- [Records for this task]
--- START ---

-- ==== Sys2Proof/Laws/Fabric.lean ====
section
/-!
SUPPORT. Laws/Fabric.lean: what the fabric's shared operations can do.
-/
namespace Sys2Proof.Machine

/-- An asynchronous round changes flip-flops only. -/
theorem asyncOnce_eq (d : Device) : asyncOnce d = { d with fab := { d.fab with ffs := (asyncOnce d).fab.ffs } } := rfl

theorem asyncLoop_eq (n : Nat) (d : Device) : asyncLoop d n = { d with fab := { d.fab with ffs := (asyncLoop d n).fab.ffs } } := by
  induction n generalizing d with
  | zero => rfl
  | succ n ih =>
    simp only [asyncLoop]
    by_cases h : (asyncOnce d).fab = d.fab
    · simp only [h, if_true]
    · simp only [h, if_false]
      rw [ih (asyncOnce d), asyncOnce_eq d]

/-- Settling changes flip-flops only. -/
theorem settle_eq (d : Device) : d.settle = { d with fab := { d.fab with ffs := d.settle.fab.ffs } } := asyncLoop_eq _ d

@[simp] theorem settle_regs (d : Device) : d.settle.regs = d.regs := by rw [settle_eq]
@[simp] theorem settle_bram (d : Device) : d.settle.bram = d.bram := by rw [settle_eq]
@[simp] theorem settle_clv (d : Device) : d.settle.clv = d.clv := by rw [settle_eq]
@[simp] theorem settle_mem (d : Device) : d.settle.mem = d.mem := by rw [settle_eq]
@[simp] theorem settle_tiles (d : Device) : d.settle.fab.tiles = d.fab.tiles := by rw [settle_eq]
@[simp] theorem settle_hedges (d : Device) : d.settle.fab.hedges = d.fab.hedges := by rw [settle_eq]
@[simp] theorem settle_gussets (d : Device) : d.settle.fab.gussets = d.fab.gussets := by rw [settle_eq]
@[simp] theorem settle_stalled (d : Device) : d.settle.fab.stalled = d.fab.stalled := by rw [settle_eq]
@[simp] theorem settle_tickHigh (d : Device) : d.settle.fab.tickHigh = d.fab.tickHigh := by rw [settle_eq]
@[simp] theorem settle_reg (d : Device) (a : Nat) : d.settle.reg a = d.reg a := by simp [Device.reg]
@[simp] theorem settle_bit (d : Device) (a k : Nat) : d.settle.bit a k = d.bit a k := by simp [Device.bit, Device.fld]
@[simp] theorem settle_hedge (d : Device) (k : Nat) : d.settle.hedge k = d.hedge k := by simp [Device.hedge]

end Sys2Proof.Machine
end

--- END ---

- [What you will do] Show each line from the listing above that includes the word "flops".

- [Task solution]
/-- An asynchronous round changes flip-flops only. -/
/-- Settling changes flip-flops only. -/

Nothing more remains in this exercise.